- **Exercise aim**: Repeat exactly the lines of the entries below from the one with "as (R78). -/" through the one with "def busWrite (s", both ends included, and nothing else.

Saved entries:
====

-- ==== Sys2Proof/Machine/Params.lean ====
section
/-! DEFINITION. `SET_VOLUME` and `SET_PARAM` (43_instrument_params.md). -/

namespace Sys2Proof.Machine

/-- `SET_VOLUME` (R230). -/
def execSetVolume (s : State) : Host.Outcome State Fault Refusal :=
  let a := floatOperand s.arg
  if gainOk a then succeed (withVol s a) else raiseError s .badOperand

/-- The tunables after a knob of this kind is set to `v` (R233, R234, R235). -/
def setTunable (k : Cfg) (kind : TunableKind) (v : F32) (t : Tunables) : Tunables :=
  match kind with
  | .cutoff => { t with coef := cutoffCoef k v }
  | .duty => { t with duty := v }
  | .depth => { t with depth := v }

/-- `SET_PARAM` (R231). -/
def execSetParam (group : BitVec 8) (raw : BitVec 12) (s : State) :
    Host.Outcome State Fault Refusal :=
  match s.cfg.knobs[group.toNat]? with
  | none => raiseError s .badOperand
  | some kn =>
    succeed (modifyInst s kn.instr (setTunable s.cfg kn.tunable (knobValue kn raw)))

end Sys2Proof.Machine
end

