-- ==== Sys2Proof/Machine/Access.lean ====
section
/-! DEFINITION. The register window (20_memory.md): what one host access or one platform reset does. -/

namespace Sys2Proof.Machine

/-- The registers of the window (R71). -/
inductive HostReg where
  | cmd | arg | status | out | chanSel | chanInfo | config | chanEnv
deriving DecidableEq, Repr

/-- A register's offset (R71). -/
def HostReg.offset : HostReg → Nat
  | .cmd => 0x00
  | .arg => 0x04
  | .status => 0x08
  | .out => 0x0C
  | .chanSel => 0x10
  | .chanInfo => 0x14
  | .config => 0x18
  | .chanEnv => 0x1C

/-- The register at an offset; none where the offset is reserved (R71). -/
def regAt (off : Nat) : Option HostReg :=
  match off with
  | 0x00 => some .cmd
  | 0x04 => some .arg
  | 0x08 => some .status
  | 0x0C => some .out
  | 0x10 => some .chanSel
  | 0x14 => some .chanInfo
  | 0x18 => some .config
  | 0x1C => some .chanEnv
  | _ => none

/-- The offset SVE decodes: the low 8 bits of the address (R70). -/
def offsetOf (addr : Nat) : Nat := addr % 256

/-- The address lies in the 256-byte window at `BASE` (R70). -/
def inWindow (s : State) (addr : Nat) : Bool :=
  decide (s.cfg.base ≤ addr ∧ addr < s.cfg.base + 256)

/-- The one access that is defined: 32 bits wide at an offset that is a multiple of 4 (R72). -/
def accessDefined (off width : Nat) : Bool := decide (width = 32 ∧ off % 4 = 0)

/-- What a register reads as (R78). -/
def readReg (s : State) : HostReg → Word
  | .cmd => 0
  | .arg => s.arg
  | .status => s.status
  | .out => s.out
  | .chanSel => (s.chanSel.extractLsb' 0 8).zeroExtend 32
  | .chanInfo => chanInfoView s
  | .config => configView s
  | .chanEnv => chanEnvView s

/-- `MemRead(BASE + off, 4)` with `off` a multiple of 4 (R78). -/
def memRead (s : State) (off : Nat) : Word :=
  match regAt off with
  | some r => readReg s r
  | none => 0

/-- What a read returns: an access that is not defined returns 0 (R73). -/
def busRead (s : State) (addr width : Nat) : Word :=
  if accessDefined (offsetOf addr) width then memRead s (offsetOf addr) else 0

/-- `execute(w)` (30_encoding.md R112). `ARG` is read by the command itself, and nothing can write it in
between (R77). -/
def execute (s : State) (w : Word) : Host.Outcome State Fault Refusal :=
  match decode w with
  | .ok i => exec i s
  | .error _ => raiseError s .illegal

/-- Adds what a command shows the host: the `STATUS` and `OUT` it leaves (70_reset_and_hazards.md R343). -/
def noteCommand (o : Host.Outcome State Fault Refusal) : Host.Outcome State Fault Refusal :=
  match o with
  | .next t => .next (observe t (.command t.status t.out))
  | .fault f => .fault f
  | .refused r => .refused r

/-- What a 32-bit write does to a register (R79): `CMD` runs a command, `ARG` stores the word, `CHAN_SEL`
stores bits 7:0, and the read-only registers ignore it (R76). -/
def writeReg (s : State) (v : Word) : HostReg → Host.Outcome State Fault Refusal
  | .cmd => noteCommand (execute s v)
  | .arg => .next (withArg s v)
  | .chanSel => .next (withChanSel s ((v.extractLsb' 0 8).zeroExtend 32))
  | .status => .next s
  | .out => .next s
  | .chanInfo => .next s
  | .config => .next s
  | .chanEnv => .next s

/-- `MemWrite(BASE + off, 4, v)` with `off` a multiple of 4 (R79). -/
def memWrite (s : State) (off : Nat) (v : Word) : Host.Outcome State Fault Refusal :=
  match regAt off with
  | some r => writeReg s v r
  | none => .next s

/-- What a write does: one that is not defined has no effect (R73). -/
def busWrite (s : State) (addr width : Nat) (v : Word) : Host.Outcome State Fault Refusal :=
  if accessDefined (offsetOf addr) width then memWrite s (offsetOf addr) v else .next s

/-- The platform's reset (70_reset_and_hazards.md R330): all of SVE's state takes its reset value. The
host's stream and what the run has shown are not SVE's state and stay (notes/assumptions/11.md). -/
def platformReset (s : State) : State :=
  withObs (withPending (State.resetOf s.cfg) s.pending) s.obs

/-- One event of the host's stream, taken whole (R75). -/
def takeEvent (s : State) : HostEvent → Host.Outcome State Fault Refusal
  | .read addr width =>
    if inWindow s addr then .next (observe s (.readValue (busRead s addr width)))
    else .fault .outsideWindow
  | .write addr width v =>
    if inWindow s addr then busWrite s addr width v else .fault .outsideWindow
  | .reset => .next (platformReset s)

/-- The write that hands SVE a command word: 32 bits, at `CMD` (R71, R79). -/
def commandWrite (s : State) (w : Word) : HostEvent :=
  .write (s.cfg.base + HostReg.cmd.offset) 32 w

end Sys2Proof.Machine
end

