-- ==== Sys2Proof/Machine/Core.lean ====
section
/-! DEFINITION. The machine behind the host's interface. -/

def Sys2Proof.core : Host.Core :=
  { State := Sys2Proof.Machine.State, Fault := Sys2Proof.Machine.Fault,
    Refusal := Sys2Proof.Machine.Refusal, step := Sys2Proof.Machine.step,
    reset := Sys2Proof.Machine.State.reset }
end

====

- **Solved exercise**:
/-- What a register reads as (R78). -/
def readReg (s : State) : HostReg → Word
  | .cmd => 0
  | .arg => s.arg
  | .status => s.status
  | .out => s.out
  | .chanSel => (s.chanSel.extractLsb' 0 8).zeroExtend 32
  | .chanInfo => chanInfoView s
  | .config => configView s
  | .chanEnv => chanEnvView s

/-- `MemRead(BASE + off, 4)` with `off` a multiple of 4 (R78). -/
def memRead (s : State) (off : Nat) : Word :=
  match regAt off with
  | some r => readReg s r
  | none => 0

/-- What a read returns: an access that is not defined returns 0 (R73). -/
def busRead (s : State) (addr width : Nat) : Word :=
  if accessDefined (offsetOf addr) width then memRead s (offsetOf addr) else 0

/-- `execute(w)` (30_encoding.md R112). `ARG` is read by the command itself, and nothing can write it in
between (R77). -/
def execute (s : State) (w : Word) : Host.Outcome State Fault Refusal :=
  match decode w with
  | .ok i => exec i s
  | .error _ => raiseError s .illegal

/-- Adds what a command shows the host: the `STATUS` and `OUT` it leaves (70_reset_and_hazards.md R343). -/
def noteCommand (o : Host.Outcome State Fault Refusal) : Host.Outcome State Fault Refusal :=
  match o with
  | .next t => .next (observe t (.command t.status t.out))
  | .fault f => .fault f
  | .refused r => .refused r

/-- What a 32-bit write does to a register (R79): `CMD` runs a command, `ARG` stores the word, `CHAN_SEL`
stores bits 7:0, and the read-only registers ignore it (R76). -/
def writeReg (s : State) (v : Word) : HostReg → Host.Outcome State Fault Refusal
  | .cmd => noteCommand (execute s v)
  | .arg => .next (withArg s v)
  | .chanSel => .next (withChanSel s ((v.extractLsb' 0 8).zeroExtend 32))
  | .status => .next s
  | .out => .next s
  | .chanInfo => .next s
  | .config => .next s
  | .chanEnv => .next s

/-- `MemWrite(BASE + off, 4, v)` with `off` a multiple of 4 (R79). -/
def memWrite (s : State) (off : Nat) (v : Word) : Host.Outcome State Fault Refusal :=
  match regAt off with
  | some r => writeReg s v r
  | none => .next s

/-- What a write does: one that is not defined has no effect (R73). -/
def busWrite (s : State) (addr width : Nat) (v : Word) : Host.Outcome State Fault Refusal :=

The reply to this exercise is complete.